А мой котёнок спит на койке, свернувшись клубком.
С вышки сообщают, что летит самолёт в направлении Завода Ленина.
Рабочие удрали в бомбоубежище.
Вот, села, как обычно, к окну, и думаю, если в эту трубу попадёт бомба, то мне попадёт кирпичом, если – в другую, тоже.
Сяду я сегодня в уголок.
Так и сделала.
Вдруг слышу, треск, сотрясение здания, осыпалась штукатурка, вылетели
Хорошо, что скоро убрали рабочих.
Сволочь, Гитлер, бросил бомбу на мой цех.
Дверь из кабинета тоже полуоткрыта, но открыла я её с трудом, от вылетевшей рамы в коридоре припёрло дверь.
Лестницы все завалены штукатуркой, рамами, ни одной ступеньки.
Я пошла вниз, и чуть не убила Рыбушкина полетевшей рамой.
Спустилась вниз, смотрю, стоит весь в крови.

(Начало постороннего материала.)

theorem nullify_frame (d : Dest) (s : State) : DestOnly s (nullify d s) := by
  unfold nullify; split
  · rfl
  · split
    · exact DestOnly.trans (t := modDest d (fun p => { p with queue := p.queue.drop 1, tx := none }) s) rfl
        (releaseEntries_frame _ _).toDest
    · rfl

/-! ### Files (chapter 2) -/

theorem setCopy_frame (i : FileIx) (d : Dest) (x : CopyState) (s : State) : FilesOnly s (setCopy i d x s) := rfl

theorem failCopy_frame (i : FileIx) (d : Dest) (r : FailReason) (vs : List Nat) (s : State) :
    FilesOnly s (failCopy i d r vs s) := by
  unfold failCopy; split
  · rfl
  · simp only []
    split
    · rfl
    · exact FilesOnly.trans (setCopy_frame _ _ _ _) (logFault_frame _ _).toFiles

theorem completeFile_frame (i : FileIx) (f : FileRec) (s : State) : FilesOnly s (completeFile i f s) := by
  have h : FilesOnly s (issueManifest (manifestOf i f false s) s) := by
    unfold issueManifest; split
    · exact (offerNotice_frame _ _).toFiles
    · rfl
  exact h.trans rfl

theorem settleShort_frame (i : FileIx) (f : FileRec) (s : State) : FilesOnly s (settleShort i f s) :=
  FilesOnly.trans (t := modFile i (fun f => { f with state := .short }) s) rfl
    ((logFault_frame _ _).trans (reeval_frame _ _)).toFiles

theorem settleFile_frame (i : FileIx) (s : State) : FilesOnly s (settleFile i s) := by
  unfold settleFile; split
  · rfl
  · split
    · split
      · exact completeFile_frame _ _ _
      · exact settleShort_frame _ _ _
    · rfl

/-- R89, R91: the failure of every unsettled copy of a destination reaches the files and the log alone. -/
theorem failAll_frame (d : Dest) (r : FailReason) (s : State) : FilesOnly s (failAll d r s) :=
  foldl_keeps FilesOnly FilesOnly.refl (fun _ _ _ => FilesOnly.trans) _
    (fun s i => (failCopy_frame i d r [] s).trans (settleFile_frame i _)) _ s

/-! ### Look engines and channels (chapters 7 and 8) -/

theorem discardCounted_frame (e : Engine) (item : LookItem) (s : State) : EnginesOnly s (discardCounted e item s) := by
  have h : EnginesOnly s (match (loseOne (.skips e) s).slots[item.slot].owner with
      | some l => countEvent .reviewSkips (.link l) 1 (loseOne (.skips e) s)
      | none => loseOne (.skips e) s) := by
    split <;> rfl
  exact h.trans (dropRef_frame _ _).toEngines

theorem discardWaiting_frame (e : Engine) (s : State) : EnginesOnly s (discardWaiting e s) :=
  EnginesOnly.trans (foldl_keeps EnginesOnly EnginesOnly.refl (fun _ _ _ => EnginesOnly.trans) _
    (fun s item => discardCounted_frame e item s) s.engines[e].waiting s) rfl

theorem changeFollow_frame (e : Engine) (new : Option Follow) (s : State) : EnginesOnly s (changeFollow e new s) :=
  EnginesOnly.trans (discardWaiting_frame e s) rfl

theorem takeSelection_frame (e : Engine) (sel : Selection) (s : State) : EnginesOnly s (takeSelection e sel s) := by
  unfold takeSelection
  simp only []
  split
  · rfl
  · exact EnginesOnly.trans (t := modEngine e (fun g => { g with selection := sel }) s) rfl (changeFollow_frame _ _ _)

theorem reportFlip_frame (c : Channel) (p : Fin 8) (dir : FlipDirection) (frame value : Nat) (s : State) :
    ChannelsOnly s (reportFlip c p dir frame value s) := by
  unfold reportFlip; split
  · rfl
  · exact ChannelsOnly.trans (logFault_frame _ _).toChannels rfl

theorem evalProbe_frame (c : Channel) (m : Measures) (frame : Nat) (p : Fin 8) (s : State) :
    ChannelsOnly s (evalProbe c m frame p s) := by
  unfold evalProbe
  simp only []
  split
  · split
    · rfl
    · next v _ =>
      have h : ChannelsOnly s (modProbe c p
          (fun _ => (LatchedProbe.next s.channels[c].probes[p] s.channels[c].probeStates[p] v).1) s) := rfl
      split <;> split
      all_goals first | exact h.trans (reportFlip_frame _ _ _ _ _ _) | exact h
  · rfl

/-- R161: the evaluation of a channel's probes reaches the channel, the log and what a record reaches. -/
theorem evalProbes_frame (c : Channel) (m : Measures) (frame : Nat) (s : State) :
    ChannelsOnly s (evalProbes c m frame s) :=
  foldl_keeps ChannelsOnly ChannelsOnly.refl (fun _ _ _ => ChannelsOnly.trans) _
    (fun s p => evalProbe_frame c m frame p s) _ s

Поднимаюсь снова вверх, и только тогда не узнала своего кабинета.
Рамы вылетели, портреты на полу, стены, как решето, кругом дыры.

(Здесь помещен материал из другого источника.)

-- ==== Sys2Proof/Tests/Slice0.lean ====
section
/-! SUPPORT. The model's own tests: ill-formed commands, a state and operands that meet the hypotheses of each statement,
and one step of each command against a figure of the data book. -/

namespace Sys2Proof.Tests

open Sys2Proof Sys2Proof.Machine

/-! ### Small states -/

/-- A segment of a kind with a payload; file number 7. -/
def seg (kind : Byte) (payload : Bytes) : Segment :=
  { kind := kind, flags := 0, slotByte := 0, mbz3 := 0, len := payload.length, mbz6 := 0
    fileNumber := if kind = 4 ∨ kind = 5 ∨ kind = 6 then 7 else 0, offset := 0, mbz20 := 0, ext := [], payload := payload }

/-- A CONTROL segment with tag 9. -/
def control (code : Byte) (payload : Bytes) : Segment := { seg 7 payload with ext := [0, 0, 9, 0, code, 0, 0, 0] }

/-- S0 UP with a segment in slot 0 at its head, addressed to the part. -/
def atHead (g : Segment) (s : State) : State :=
  { s with
    src := vmod s.src 0 fun _ => ⟨.up, 1, 255, 0, 0, [0], some true, [], none, false⟩
    slots := vmod s.slots 0 fun _ => ⟨some 0, true, 0, g⟩ }

/-- The state after an outcome that is a next state. -/
def after : Host.Outcome State Fault Refusal → Option State
  | .next t => some t
  | .fault _ => none
  | .refused _ => none

/-- The label "A-CAM 007". -/
def label : Bytes := [0x41, 0x2D, 0x43, 0x41, 0x4D, 0x20, 0x30, 0x30, 0x37]

/-- Its 17-byte label field. -/
def labelBytes : Bytes := 9 :: label ++ List.replicate 7 0

/-- The card "A-CAM 007", mounted in card slot 0 of S0. -/
def card : Card := ⟨label, some ⟨0, 0⟩, 0x0102, none, 1, 0, 0, .active, .pending, false, false, false, none⟩

/-- Its file 7, STREAMING, with a SENDING copy on D0. -/
def file : FileRec :=
  { card := 0, number := 7, name := none, declared := none, nextOffset := 0, sums := Sums.initial, finalDigest := none
    route := ⟨1, 1, 0, none, none⟩, state := .streaming, recopy := false
    copies := #v[.sending, .none_, .none_, .none_, .none_, .none_], channel := none, stamp := 1
    assembly := some (Assembly.start none) }

/-- The state with that card. -/
def withCard (k : Card) (s : State) : State := { s with cards := vmod s.cards 0 fun _ => some k }

/-- The state with that file at index 5, generation 3. -/
def withFile (f : FileRec) (s : State) : State := { s with files := vmod s.files 5 fun _ => ⟨3, some f⟩ }

/-- D0 with a record. -/
def withDest (p : DestPort) (s : State) : State := { s with dest := vmod s.dest 0 fun _ => p }

/-- Right after reset no position of the file table holds a record. -/
theorem reset_file (j : FileIx) : State.reset.files[j] = ⟨0, none⟩ := by simp [State.reset]

/-- Where no position holds a record, anything holds of every record. -/
theorem no_file {s : State} {P : FileIx → FileRec → Prop} (h : s.files = State.reset.files) :
    ∀ (j : FileIx) (f : FileRec), s.files[j].file = some f → P j f := by
  intro j f e; rw [h, reset_file] at e; cases e

/-- Where position 5 alone holds a record, what holds of it holds of every record. -/
theorem one_file {s : State} {f : FileRec} {P : FileIx → FileRec → Prop}
    (h : s.files = vmod State.reset.files 5 fun _ => ⟨3, some f⟩) (hp : P 5 f) :
    ∀ (j : FileIx) (g : FileRec), s.files[j].file = some g → P j g := by
  intro j g e
  rw [h, vmod_get] at e
  split at e
  · next hj => cases e; rw [hj]; exact hp
  · rw [reset_file] at e; cases e

/-- The same, for what names the record. -/
theorem file_unique {s : State} {f : FileRec} {x : CardIx × Nat}
    (h : s.files = vmod State.reset.files 5 fun _ => ⟨3, some f⟩) :
    ∀ j' : FileIx, (s.files[j'].file.map fun f' => (f'.card, f'.number)) = some x → j' = 5 := by
  intro j' e
  rw [h, vmod_get] at e
  split at e
  · next hj => exact hj
  · rw [reset_file] at e; cases e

Взяла трубку, и сообщила в Штаб, что у меня авария, и вдруг, слышу – телефонная связь прервана.
Тогда решаю бежать в Штаб.
Спускаюсь по лестнице, на животе пролезла в дверь, так как она была вся завалена обломками, поднимаюсь на эстакаду, на ноги, смотрю, цех объят огнём, уже работают пожарники.
Я встретила Попова, затем вернулась к верху, забрала с собой свои пожитки (платья 2–3, и боты), снесла в бомбоубежище.

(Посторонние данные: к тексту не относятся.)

/-- R6, R52: an accepted segment takes a FREE slot against a granted credit. -/
theorem acceptSegment_kept (l : SrcLink) (i : SlotIx) (g : Segment) (s : State) (hg : s.src[l].granted ≠ 0)
    (hi : s.slots[i].owner = none) : LawsKept s (acceptSegment l i g s) := by
  have taken : LawsKept s (modSrc l (SrcPort.accept i) (modSlot i (fun _ => ⟨some l, true, 0, g⟩) s)) := by
    refine ⟨fun h m => ?_, fun h => h⟩
    have count := ownedSlots_taken i l
      (t := modSrc l (SrcPort.accept i) (modSlot i (fun _ => ⟨some l, true, 0, g⟩) s)) hi rfl rfl m
    obtain ⟨⟨sum, report⟩, held⟩ := h m
    rw [modSrc_src, vmod_get, modSlot_src]
    split
    · next e =>
      subst e
      rw [if_pos rfl] at count
      refine ⟨⟨?_, Nat.min_le_right _ _⟩, ?_⟩
      · show s.src[m].held + 1 + (s.src[m].granted - 1) + s.src[m].withheld = 256
        omega
      · show s.src[m].held + 1 = _
        omega
    · next e =>
      rw [if_neg e] at count
      exact ⟨⟨sum, report⟩, by omega⟩
  have counted : LawsKept s (countEvent .bytesIn (.link l) g.len (countEvent .segIn (.link l) 1
      (modSrc l (SrcPort.accept i) (modSlot i (fun _ => ⟨some l, true, 0, g⟩) s)))) := taken.trans (.same rfl rfl rfl)
  unfold acceptSegment
  dsimp only
  split
  · exact counted.trans (decideHead_kept l _)
  · exact counted

theorem overrunAt_kept (l : SrcLink) (s : State) : LawsKept s (overrunAt l s) := by
  unfold overrunAt
  dsimp only
  split
  · exact loseOne_kept _ s
  · exact (loseOne_kept _ s).trans ((modSrc_kept l _ _ id rfl).trans (logFault_frame _ _).kept)

theorem startReturn_kept (l : SrcLink) (s : State) : LawsKept s (startReturn l s) := by
  have tx : ∀ k wire t, LawsKept t (beginReturn l k wire t) := fun _ _ t => modSrc_kept l _ t id rfl
  unfold startReturn
  dsimp only
  split
  · split
    · exact (modSrc_kept l _ s (fun h => ⟨h.1, Nat.zero_le _⟩) rfl).trans (tx _ _ _)
    split
    · exact tx _ _ s
    split
    · exact (tx _ _ _).after rfl rfl rfl
    · exact .refl s
  · exact .refl s

theorem endReturn_kept (l : SrcLink) (s : State) : LawsKept s (endReturn l s) := by
  unfold endReturn
  split
  · exact .refl s
  · refine LawsKept.trans ?_ (modSrc_kept l _ _ id rfl)
    unfold returnSent
    split
    · exact .refl s
    · exact modSrc_kept l _ s id rfl
    · exact .same rfl rfl rfl

theorem cmdLinkReset_kept (l : SrcLink) (b : Bytes) (s : State) : LawsKept s (cmdLinkReset l b s).after := by
  refine guardBody_kept _ s _ ?_
  show LawsKept s (linkReset l (fieldAt b 0 1) s)
  unfold linkReset
  split
  · exact resetSource_kept _ _ s
  · exact resetDest_kept _ s

theorem dropArrivals_kept (l : SrcLink) (s : State) : LawsKept s (dropArrivals l s) := by
  unfold dropArrivals
  dsimp only
  refine LawsKept.trans ?_ (.foldl _ (fun s i => clearMark_kept i s) _ _)
  split
  · exact modSrc_kept l _ s id rfl
  · exact (modSrc_kept l _ s id rfl).trans (decideHead_kept l _)

theorem softStopFile_kept (i : FileIx) (s : State) : LawsKept s (softStopFile i s) := by
  unfold softStopFile
  split
  · exact .refl s
  split
  · exact discardCopies_kept i s
  · exact .foldl _ (fun s d => cancelTimer_kept i d s) _ s
  · exact .refl s

theorem softEmpty_kept (d : Dest) (s : State) : LawsKept s (softEmpty d s) := by
  refine (purgeWaiting_kept d _ s).trans (modDest_kept d _ _ fun h => ?_)
  unfold DestPort.noResendUnlessHalt
  split
  · exact h
  · exact h.congr rfl rfl rfl

theorem softAborts_kept (d : Dest) (s : State) : LawsKept s (softAborts d s) := by
  refine modDest_kept d _ s fun h => ?_
  split
  · exact h.congr rfl rfl rfl
  · exact h

theorem freeChannels_kept (s : State) : LawsKept s (freeChannels s) := .same rfl rfl rfl
theorem freeTables_kept (s : State) : LawsKept s (freeTables s) := .same rfl rfl rfl

theorem softReset_kept (s : State) : LawsKept s (softReset s) := by
  unfold softReset
  dsimp only
  exact (LawsKept.foldl (fun s l => dropArrivals l s) (fun s l => dropArrivals_kept l s) (List.finRange 4) s).trans
    ((LawsKept.foldl (fun s i => softStopFile i s) (fun s i => softStopFile_kept i s) (List.finRange 512) _).trans
      ((LawsKept.foldl (fun s d => softEmpty d s) (fun s d => softEmpty_kept d s) (List.finRange 6) _).trans
        ((softResetEngine_kept 0 _).trans ((softResetEngine_kept 1 _).trans
          ((LawsKept.foldl (fun s d => softAborts d s) (fun s d => softAborts_kept d s) (List.finRange 6) _).trans
            ((freeChannels_kept _).trans ((freeTables_kept _).trans (checkStalls_kept _))))))))

theorem runSoftReset_kept (l : SrcLink) (g : Segment) (s : State) : LawsKept s (runSoftReset l g s) := by
  have h := answerHead_kept l g (guardBody (emptyShape g.payload) s (.done [] s)) s (guardBody_kept _ s _ (.refl s))
  unfold runSoftReset
  dsimp only
  split
  · exact h.trans (softReset_kept _)
  · exact h

/-- R3, R210: at power-on every link's 256 credits are withheld, and no slot is owned. -/
theorem creditLaw_of_initial {s : State} (hs : s.src = State.reset.src) (hl : s.slots = State.reset.slots) :
    CreditLaw s := by
  intro l
  simp [hs, hl, ownedSlots, allIx, SrcPort.creditsOk, State.reset, SrcPort.initial, Slot.free]

/-- R74, R210: at power-on no destination has credits or failures. -/
theorem destLaw_of_initial {s : State} (hd : s.dest = State.reset.dest) : DestLaw s := by
  intro d
  simp [hd, State.reset, DestPort.creditsOk, DestPort.initial]

theorem powerOn_kept (adr : BitVec 7) (s : State) : LawsKept s (powerOn adr s) :=
  ⟨fun _ => creditLaw_of_initial rfl rfl, fun _ => destLaw_of_initial rfl⟩

/-! ### The step -/

/-- A step of the live part keeps the laws where what it does to a part that is not held in reset does. -/
theorem live_kept {s t : State} {f : State → Host.Outcome State Fault Refusal}
    (h : ∀ u, f s = .next u → LawsKept s u) (e : live s f = .next t) : LawsKept s t := by
  unfold live at e
  split at e
  · cases e; exact .refl s
  · exact h t e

Раза три я сползала в кабинет, забрала все нужные бумаги, и снесла в бомбоубежище.
Потом стала помогать тушить пожар.
Чувствовала сильную боль в ногах.
Вечером догадалась, ведь, где я сидела, была в стене дыра, наверное, меня ударило волной.
Всё же удивительно, я была спокойна за всё время этого потрясения.
Когда горел цех, мои старухи ревели голосом, и действительно, люди проработали 10–15 лет, что-то их привязывало, ведь может быть это был их кусок хлеба.
Цех сильно разрушен, стенки полуобгорели, остался начальник с рабочими, без цеха.
Ну как не будешь проклинать Гитлера.
Ощущение пустоты на душе.
Удивил Васильев, который убежал с пилоточки (*заточки пил для пилорамы), после упавшей бомбы.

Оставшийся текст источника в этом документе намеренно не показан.